# Problem to work on
Go over the records and copy every line with the string "Laws".

# Stored dataset items
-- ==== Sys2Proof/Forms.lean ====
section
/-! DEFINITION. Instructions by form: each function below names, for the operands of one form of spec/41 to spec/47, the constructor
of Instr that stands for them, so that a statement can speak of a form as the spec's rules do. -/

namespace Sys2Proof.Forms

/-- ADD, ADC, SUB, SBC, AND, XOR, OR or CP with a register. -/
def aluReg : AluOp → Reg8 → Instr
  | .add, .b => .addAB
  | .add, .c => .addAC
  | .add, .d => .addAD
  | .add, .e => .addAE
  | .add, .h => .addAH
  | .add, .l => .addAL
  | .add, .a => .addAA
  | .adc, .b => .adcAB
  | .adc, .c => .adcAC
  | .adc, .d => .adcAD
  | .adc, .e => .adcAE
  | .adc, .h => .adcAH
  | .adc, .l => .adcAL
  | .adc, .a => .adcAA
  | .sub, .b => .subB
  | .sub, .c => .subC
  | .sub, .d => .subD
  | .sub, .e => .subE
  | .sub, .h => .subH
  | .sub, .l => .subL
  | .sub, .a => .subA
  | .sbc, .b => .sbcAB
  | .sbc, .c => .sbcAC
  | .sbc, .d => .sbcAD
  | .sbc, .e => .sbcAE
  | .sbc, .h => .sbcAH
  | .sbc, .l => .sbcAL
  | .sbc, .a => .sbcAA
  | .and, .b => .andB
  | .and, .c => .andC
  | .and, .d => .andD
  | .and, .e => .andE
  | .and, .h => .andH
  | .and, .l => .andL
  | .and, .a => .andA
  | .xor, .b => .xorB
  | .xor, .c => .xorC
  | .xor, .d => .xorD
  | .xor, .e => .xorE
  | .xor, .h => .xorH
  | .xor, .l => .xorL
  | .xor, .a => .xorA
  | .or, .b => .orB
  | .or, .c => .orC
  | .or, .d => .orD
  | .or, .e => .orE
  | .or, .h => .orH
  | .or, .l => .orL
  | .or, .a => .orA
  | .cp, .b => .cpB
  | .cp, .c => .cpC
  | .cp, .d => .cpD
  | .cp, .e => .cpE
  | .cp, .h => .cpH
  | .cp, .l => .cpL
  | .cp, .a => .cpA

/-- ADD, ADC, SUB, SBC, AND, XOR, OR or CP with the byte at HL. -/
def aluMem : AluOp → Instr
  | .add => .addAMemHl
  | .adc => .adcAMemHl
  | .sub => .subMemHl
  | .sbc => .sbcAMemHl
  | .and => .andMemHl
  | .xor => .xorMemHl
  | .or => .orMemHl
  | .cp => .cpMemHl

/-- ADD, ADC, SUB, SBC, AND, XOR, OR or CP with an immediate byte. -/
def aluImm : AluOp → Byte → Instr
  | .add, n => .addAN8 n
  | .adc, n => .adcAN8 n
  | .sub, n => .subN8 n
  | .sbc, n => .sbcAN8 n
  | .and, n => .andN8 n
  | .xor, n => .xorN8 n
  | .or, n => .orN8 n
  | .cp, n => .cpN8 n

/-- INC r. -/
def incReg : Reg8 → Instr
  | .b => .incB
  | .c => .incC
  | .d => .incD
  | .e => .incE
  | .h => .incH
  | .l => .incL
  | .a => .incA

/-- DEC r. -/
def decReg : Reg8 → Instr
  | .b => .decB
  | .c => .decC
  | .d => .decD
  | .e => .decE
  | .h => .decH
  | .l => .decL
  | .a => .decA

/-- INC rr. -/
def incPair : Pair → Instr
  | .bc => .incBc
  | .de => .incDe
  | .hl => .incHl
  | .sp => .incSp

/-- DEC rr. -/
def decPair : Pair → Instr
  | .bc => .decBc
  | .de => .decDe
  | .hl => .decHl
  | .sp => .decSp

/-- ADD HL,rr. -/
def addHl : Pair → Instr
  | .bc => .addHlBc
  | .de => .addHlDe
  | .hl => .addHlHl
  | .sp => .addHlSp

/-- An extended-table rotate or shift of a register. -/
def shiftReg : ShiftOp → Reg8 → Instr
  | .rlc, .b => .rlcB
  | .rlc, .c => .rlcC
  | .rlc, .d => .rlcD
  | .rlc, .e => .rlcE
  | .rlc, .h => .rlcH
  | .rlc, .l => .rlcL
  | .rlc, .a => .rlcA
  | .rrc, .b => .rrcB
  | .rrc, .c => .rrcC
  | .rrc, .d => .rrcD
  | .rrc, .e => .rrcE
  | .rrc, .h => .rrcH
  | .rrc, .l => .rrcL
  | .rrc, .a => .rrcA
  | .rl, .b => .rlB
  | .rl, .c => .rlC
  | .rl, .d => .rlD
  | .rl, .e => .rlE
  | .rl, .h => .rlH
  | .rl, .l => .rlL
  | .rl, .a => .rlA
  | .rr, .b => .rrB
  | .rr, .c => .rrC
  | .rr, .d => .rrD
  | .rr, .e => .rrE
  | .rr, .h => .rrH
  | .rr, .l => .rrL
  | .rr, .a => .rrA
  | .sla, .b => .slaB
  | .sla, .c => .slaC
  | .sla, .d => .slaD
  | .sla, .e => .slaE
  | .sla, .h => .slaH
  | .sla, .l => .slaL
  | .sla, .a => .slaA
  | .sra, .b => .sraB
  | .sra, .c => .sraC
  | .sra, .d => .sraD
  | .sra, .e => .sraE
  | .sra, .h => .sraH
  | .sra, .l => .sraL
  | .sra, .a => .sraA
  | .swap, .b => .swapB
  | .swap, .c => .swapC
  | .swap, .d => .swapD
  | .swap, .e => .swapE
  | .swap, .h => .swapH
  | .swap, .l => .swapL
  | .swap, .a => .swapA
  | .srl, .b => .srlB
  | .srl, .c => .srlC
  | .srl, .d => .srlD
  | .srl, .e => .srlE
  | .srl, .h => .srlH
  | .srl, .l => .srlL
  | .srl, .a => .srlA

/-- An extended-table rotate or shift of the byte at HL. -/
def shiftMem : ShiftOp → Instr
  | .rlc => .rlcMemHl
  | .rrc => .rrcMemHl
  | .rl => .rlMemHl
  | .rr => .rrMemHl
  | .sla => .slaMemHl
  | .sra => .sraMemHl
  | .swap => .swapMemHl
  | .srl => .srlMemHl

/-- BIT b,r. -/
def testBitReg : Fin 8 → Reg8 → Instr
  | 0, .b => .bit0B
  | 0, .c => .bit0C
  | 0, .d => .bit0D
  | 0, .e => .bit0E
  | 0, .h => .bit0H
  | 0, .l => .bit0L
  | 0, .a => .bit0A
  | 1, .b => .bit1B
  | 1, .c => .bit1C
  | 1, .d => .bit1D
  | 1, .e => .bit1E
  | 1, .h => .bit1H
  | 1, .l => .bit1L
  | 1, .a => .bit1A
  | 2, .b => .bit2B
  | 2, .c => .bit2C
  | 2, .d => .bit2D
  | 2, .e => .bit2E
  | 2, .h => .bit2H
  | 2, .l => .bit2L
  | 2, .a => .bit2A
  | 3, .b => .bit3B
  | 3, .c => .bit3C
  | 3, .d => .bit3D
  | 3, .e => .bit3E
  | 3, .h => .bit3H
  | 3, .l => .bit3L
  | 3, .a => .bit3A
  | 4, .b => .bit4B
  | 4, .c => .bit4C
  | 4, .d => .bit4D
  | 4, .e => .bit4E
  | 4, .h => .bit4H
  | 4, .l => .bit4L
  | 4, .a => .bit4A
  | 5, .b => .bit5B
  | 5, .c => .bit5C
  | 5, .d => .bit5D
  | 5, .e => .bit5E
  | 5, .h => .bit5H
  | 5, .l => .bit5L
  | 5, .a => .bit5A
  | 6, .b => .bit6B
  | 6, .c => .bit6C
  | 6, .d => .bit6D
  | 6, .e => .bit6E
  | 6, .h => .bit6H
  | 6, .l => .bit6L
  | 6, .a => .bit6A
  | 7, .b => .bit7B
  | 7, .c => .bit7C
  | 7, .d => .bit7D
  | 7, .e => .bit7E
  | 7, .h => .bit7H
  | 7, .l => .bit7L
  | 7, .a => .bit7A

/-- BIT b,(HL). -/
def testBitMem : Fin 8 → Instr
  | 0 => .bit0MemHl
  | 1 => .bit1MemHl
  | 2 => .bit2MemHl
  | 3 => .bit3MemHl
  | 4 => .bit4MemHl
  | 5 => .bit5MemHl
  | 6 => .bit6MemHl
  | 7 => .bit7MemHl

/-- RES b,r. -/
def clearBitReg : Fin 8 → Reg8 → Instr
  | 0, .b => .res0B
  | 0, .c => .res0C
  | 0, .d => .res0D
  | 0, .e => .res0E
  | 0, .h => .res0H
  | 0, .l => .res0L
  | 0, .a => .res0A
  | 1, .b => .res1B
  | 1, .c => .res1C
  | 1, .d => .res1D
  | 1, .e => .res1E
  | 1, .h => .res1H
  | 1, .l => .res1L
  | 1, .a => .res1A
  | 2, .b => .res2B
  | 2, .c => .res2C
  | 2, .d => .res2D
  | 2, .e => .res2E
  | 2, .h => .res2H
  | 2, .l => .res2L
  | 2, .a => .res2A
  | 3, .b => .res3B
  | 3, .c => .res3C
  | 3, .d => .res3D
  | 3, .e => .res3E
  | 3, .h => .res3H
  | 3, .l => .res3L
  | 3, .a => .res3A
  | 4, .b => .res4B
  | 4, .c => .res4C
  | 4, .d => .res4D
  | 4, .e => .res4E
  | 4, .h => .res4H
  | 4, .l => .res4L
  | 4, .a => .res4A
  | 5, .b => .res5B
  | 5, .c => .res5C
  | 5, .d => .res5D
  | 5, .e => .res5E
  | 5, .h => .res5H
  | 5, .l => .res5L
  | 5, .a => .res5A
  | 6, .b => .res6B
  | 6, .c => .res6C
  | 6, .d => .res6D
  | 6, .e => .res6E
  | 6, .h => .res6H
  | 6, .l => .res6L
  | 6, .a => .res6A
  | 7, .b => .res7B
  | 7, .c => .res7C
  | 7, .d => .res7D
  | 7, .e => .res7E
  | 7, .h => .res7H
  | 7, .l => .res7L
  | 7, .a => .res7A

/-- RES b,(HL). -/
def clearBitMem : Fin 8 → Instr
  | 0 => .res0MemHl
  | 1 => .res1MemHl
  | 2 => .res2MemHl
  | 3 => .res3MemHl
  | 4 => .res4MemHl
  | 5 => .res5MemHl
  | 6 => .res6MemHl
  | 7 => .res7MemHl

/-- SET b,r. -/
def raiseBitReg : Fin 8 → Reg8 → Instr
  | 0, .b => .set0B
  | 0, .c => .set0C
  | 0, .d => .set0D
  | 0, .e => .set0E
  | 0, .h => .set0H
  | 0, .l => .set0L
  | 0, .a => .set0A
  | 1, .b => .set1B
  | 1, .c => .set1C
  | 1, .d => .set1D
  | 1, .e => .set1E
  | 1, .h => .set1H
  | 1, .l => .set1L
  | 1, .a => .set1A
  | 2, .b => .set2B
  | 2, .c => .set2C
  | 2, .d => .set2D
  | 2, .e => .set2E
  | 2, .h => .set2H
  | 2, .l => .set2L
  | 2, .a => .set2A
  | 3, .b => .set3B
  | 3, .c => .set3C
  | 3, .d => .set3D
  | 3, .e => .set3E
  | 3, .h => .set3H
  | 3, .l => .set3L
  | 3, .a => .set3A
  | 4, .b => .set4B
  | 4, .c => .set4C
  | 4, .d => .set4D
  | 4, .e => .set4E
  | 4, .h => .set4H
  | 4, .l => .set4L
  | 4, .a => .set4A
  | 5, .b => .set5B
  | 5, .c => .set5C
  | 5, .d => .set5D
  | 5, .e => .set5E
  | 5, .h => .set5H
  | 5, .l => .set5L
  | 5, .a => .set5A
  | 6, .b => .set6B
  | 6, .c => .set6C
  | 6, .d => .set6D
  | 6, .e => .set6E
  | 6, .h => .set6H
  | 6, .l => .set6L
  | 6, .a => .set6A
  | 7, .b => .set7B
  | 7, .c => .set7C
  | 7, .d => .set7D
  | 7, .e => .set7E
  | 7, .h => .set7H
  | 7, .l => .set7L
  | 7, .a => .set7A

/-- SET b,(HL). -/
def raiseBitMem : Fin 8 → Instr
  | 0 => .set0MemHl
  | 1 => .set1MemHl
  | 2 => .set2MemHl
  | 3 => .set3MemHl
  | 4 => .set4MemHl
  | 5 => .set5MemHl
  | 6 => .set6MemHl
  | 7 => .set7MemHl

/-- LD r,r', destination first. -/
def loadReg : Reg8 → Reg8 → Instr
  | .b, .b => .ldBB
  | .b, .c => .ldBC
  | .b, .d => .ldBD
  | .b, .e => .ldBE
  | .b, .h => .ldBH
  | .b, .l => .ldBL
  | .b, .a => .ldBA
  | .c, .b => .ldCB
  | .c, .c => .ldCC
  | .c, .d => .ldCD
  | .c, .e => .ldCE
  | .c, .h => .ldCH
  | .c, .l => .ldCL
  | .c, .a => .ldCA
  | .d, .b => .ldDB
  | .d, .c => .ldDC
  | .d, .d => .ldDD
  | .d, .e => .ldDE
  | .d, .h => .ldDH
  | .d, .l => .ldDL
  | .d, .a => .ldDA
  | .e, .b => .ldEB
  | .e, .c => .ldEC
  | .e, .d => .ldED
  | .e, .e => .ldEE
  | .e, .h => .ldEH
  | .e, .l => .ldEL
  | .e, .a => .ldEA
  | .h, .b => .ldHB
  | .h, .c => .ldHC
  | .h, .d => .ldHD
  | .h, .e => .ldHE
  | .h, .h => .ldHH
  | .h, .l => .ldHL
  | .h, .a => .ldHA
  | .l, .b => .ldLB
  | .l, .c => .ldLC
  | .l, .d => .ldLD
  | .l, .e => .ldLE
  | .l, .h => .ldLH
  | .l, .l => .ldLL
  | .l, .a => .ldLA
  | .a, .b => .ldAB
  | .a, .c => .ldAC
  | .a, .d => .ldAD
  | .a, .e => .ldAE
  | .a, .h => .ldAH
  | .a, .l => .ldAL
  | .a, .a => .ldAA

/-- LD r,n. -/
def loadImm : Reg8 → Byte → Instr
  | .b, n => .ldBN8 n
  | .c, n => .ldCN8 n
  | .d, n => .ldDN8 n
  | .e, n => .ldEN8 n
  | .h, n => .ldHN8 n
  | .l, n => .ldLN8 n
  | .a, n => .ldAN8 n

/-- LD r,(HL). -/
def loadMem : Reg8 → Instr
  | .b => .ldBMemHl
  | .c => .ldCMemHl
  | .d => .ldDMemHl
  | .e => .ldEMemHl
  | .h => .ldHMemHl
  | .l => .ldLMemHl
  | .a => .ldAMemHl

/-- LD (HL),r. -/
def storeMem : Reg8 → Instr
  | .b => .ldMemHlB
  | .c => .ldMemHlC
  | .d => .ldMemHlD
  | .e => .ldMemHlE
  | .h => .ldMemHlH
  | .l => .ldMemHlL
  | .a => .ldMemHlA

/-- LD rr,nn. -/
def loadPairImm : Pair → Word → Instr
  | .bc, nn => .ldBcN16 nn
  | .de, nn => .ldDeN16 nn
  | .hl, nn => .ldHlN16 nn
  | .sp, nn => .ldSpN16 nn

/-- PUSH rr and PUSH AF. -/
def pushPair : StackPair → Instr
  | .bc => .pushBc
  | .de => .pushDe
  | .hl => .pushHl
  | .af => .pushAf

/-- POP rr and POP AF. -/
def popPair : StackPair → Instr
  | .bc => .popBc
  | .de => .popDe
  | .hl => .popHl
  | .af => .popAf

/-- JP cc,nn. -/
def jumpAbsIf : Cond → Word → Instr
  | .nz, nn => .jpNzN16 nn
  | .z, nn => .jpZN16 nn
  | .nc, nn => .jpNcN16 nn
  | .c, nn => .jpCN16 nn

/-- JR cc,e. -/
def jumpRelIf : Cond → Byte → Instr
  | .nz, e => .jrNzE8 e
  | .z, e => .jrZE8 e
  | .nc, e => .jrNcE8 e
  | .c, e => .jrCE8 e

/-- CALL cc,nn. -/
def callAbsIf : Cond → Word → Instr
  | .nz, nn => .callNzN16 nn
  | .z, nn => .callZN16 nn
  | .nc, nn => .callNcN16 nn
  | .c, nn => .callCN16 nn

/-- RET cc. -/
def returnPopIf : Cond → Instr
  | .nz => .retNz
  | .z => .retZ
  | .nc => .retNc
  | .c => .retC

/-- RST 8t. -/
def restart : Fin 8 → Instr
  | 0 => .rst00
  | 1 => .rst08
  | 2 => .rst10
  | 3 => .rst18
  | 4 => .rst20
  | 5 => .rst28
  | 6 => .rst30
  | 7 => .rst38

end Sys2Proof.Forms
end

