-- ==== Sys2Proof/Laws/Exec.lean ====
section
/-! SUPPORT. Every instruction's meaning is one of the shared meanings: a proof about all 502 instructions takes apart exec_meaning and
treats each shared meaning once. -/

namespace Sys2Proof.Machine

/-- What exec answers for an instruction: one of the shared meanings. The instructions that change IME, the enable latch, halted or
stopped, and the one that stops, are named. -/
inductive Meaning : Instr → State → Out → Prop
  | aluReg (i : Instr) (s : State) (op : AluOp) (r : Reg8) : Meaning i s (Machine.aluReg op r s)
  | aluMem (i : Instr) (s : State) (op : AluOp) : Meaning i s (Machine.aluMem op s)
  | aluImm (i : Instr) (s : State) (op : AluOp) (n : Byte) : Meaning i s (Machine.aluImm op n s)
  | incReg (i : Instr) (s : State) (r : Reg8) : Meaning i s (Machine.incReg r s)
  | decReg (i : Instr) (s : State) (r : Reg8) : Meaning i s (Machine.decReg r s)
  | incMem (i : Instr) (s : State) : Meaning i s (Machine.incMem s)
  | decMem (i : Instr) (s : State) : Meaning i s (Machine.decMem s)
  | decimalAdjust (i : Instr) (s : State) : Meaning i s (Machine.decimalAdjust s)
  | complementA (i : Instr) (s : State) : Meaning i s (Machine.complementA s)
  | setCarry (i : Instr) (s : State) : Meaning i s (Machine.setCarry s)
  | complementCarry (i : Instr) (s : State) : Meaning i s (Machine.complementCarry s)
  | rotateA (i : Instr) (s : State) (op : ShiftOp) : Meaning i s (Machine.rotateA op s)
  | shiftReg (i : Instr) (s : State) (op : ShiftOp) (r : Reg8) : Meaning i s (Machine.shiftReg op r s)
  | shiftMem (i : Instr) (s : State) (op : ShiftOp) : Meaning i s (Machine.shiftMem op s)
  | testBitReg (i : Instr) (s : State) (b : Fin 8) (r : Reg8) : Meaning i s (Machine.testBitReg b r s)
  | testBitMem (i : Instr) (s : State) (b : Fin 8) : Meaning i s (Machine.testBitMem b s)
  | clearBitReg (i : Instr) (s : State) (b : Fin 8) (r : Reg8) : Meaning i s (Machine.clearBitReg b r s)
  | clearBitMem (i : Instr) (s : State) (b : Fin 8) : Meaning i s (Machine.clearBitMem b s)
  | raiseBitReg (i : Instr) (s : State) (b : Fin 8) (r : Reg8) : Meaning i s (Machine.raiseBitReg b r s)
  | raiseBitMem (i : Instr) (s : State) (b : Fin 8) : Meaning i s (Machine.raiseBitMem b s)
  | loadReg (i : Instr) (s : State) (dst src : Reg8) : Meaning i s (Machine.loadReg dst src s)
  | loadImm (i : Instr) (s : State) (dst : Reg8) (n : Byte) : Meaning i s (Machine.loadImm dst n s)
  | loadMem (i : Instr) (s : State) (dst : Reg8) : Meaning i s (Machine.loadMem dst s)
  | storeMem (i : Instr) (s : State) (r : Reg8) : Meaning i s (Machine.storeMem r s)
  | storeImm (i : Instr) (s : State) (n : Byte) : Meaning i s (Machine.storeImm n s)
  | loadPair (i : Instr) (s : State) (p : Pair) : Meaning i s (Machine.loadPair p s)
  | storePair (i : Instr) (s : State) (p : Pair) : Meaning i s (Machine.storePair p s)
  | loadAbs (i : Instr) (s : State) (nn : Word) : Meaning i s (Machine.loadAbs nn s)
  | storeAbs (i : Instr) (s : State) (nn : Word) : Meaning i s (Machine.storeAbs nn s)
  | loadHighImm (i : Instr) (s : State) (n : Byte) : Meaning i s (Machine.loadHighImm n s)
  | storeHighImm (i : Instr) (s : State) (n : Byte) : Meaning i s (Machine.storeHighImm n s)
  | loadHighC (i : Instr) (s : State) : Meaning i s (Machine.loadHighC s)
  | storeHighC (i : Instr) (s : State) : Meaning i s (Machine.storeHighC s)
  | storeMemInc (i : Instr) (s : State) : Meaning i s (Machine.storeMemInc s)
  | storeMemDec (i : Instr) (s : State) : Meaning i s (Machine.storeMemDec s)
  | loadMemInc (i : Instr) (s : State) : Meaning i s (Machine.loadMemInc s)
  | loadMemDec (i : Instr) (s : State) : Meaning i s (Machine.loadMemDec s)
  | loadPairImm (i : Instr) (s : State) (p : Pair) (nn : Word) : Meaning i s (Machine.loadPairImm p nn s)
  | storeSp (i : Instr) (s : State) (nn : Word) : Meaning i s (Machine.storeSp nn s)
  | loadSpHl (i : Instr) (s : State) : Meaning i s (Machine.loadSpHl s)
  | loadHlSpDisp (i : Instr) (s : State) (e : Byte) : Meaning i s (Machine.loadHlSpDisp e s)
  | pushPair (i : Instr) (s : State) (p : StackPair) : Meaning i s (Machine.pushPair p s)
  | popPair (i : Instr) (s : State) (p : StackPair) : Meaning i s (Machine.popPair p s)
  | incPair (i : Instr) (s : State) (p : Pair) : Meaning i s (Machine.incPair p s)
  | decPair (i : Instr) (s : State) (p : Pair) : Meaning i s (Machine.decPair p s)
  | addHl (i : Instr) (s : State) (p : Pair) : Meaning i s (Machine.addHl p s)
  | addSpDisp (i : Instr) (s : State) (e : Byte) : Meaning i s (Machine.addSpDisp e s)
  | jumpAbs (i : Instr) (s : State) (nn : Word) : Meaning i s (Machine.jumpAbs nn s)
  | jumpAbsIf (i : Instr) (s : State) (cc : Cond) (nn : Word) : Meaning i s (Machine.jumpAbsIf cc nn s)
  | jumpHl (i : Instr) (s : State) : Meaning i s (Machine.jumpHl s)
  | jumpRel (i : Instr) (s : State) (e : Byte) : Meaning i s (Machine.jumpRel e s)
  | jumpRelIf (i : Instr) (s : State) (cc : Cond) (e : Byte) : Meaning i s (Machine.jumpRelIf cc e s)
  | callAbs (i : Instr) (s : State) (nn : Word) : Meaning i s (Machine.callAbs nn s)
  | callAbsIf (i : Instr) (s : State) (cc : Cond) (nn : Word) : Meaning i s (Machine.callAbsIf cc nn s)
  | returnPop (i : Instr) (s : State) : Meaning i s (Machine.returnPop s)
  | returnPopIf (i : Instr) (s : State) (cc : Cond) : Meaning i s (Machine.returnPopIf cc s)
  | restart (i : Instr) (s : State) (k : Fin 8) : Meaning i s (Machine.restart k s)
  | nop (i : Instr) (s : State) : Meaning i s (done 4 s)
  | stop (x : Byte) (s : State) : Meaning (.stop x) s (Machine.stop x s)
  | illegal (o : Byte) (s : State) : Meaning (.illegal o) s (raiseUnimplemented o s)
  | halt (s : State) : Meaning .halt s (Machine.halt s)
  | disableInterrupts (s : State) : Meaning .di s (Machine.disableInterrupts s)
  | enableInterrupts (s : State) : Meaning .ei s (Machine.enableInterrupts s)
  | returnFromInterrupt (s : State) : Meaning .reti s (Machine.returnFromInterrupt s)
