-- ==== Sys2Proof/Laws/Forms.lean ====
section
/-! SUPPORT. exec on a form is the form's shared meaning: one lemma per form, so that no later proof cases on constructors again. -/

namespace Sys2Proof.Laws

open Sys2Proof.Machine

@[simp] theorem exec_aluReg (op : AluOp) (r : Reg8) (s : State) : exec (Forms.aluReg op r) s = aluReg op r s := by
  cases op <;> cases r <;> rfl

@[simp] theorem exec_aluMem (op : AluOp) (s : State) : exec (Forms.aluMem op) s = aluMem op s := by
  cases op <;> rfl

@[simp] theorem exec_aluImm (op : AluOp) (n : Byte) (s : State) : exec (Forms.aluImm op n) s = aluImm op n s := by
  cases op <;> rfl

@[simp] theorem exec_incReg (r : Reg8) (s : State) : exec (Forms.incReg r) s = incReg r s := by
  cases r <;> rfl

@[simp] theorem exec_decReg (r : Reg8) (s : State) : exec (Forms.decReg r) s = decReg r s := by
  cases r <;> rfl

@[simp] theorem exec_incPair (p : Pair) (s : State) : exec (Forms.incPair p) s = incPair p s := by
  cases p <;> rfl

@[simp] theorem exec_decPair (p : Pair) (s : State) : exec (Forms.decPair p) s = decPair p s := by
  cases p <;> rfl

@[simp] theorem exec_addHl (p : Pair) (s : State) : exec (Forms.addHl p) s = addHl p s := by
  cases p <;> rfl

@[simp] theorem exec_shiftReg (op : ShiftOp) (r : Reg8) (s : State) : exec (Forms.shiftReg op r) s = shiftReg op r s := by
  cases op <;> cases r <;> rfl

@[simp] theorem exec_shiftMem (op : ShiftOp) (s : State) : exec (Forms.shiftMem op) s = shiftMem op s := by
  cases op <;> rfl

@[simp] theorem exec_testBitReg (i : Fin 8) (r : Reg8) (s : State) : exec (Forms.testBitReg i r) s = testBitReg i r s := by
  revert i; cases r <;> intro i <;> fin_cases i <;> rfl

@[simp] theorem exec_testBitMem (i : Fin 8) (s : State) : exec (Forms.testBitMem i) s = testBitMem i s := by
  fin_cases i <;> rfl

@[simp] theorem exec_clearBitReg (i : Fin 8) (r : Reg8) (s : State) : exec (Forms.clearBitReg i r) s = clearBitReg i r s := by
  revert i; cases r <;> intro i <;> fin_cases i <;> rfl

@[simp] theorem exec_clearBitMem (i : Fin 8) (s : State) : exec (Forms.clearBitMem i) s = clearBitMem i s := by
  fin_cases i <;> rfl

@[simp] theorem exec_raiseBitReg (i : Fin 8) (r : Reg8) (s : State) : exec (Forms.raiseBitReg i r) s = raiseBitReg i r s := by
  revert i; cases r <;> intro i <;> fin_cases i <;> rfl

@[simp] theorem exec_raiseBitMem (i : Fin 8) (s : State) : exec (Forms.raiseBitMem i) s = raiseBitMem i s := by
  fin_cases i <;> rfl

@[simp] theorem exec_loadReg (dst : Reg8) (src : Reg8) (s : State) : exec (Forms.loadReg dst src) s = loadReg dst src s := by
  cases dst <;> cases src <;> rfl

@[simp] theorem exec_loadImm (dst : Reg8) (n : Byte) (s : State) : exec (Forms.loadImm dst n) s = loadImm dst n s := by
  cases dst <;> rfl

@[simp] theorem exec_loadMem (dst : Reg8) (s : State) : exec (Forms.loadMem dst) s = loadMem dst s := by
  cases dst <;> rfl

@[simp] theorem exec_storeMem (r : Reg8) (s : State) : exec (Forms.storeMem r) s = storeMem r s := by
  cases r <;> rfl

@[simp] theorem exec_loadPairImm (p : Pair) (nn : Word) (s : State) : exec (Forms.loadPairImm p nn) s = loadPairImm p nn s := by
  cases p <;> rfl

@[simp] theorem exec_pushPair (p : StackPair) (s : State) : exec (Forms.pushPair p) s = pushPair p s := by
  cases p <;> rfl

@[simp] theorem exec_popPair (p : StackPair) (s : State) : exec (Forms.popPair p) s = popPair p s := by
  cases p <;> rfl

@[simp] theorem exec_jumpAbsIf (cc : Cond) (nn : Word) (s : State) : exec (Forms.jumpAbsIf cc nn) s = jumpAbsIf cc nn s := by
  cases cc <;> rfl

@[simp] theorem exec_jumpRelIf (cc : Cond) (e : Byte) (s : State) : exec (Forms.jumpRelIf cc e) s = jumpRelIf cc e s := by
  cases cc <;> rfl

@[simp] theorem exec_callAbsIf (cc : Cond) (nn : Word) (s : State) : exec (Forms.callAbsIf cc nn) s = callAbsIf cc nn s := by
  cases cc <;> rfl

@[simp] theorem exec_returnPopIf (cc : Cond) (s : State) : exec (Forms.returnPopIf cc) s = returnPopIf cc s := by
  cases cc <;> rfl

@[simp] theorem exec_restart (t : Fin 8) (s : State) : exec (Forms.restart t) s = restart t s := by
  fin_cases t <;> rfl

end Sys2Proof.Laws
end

# Answer for the task
-- ==== Sys2Proof/Laws/Exec.lean ====
-- ==== Sys2Proof/Laws/Forms.lean ====
namespace Sys2Proof.Laws
end Sys2Proof.Laws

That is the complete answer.